§ **What is needed**
State, as a bare number, how many lines below contain "operation".

§ **Dataset excerpts**
-- ==== Sys2Proof/Laws/Still.lean ====
section
/-!
SUPPORT. What no shared operation changes: the netlist parameters, the queue of commands, the time base and the fuse array. One law
for each operation that answers a state; only State.burn (Laws/Otp.lean) programs a fuse.
-/
set_option linter.unusedSimpArgs false
set_option linter.unusedVariables false
set_option linter.unusedTactic false
set_option linter.unreachableTactic false
namespace Sys2Proof.Machine

/-- The parts of the state that every command leaves as they are, but for a fuse burn and a tick. -/
def State.still (s : State) : Params × List Instr × Nat × Tab Word := (s.params, s.pending, s.tref, s.fuse)

theorem still_State_modObs (f) (s : State) : (State.modObs f s).still = s.still := rfl

theorem still_State_modSg (f) (s : State) : (State.modSg f s).still = s.still := rfl

theorem still_State_modPins (f) (s : State) : (State.modPins f s).still = s.still := rfl

theorem still_State_modCmd (f) (s : State) : (State.modCmd f s).still = s.still := rfl

theorem still_State_modKey (f) (s : State) : (State.modKey f s).still = s.still := rfl

theorem still_State_modObju (f) (s : State) : (State.modObju f s).still = s.still := rfl

theorem still_State_modAtt (f) (s : State) : (State.modAtt f s).still = s.still := rfl

theorem still_State_modRegf (f) (s : State) : (State.modRegf f s).still = s.still := rfl

theorem still_State_modBoot (f) (s : State) : (State.modBoot f s).still = s.still := rfl

theorem still_State_modLnk (f) (s : State) : (State.modLnk f s).still = s.still := rfl

theorem still_State_modDt (f) (s : State) : (State.modDt f s).still = s.still := rfl

theorem still_State_modRst (f) (s : State) : (State.modRst f s).still = s.still := rfl

theorem still_State_modShare (f) (s : State) : (State.modShare f s).still = s.still := rfl

theorem still_State_modRem (f) (s : State) : (State.modRem f s).still = s.still := rfl

theorem still_State_modHst (f) (s : State) : (State.modHst f s).still = s.still := rfl

theorem still_State_emit (x) (s : State) : (s.emit x).still = s.still := rfl

theorem still_State_used (s : State) : (s.used).still = s.still := rfl

theorem still_foldl {α} (f : State → α → State) (l : List α) (s : State) (h : ∀ t x, (f t x).still = t.still) : (l.foldl f s).still = s.still := by
  induction l generalizing s with
  | nil => rfl
  | cons a l ih => exact (ih (f s a)).trans (h s a)

theorem still_foldFst {α β} (f : State × β → α → State × β) (l : List α) (x : State × β) (h : ∀ x k, (f x k).1.still = x.1.still) :
    (l.foldl f x).1.still = x.1.still := by
  induction l generalizing x with
  | nil => rfl
  | cons a l ih => exact (ih (f x a)).trans (h x a)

§ **Answer section**
2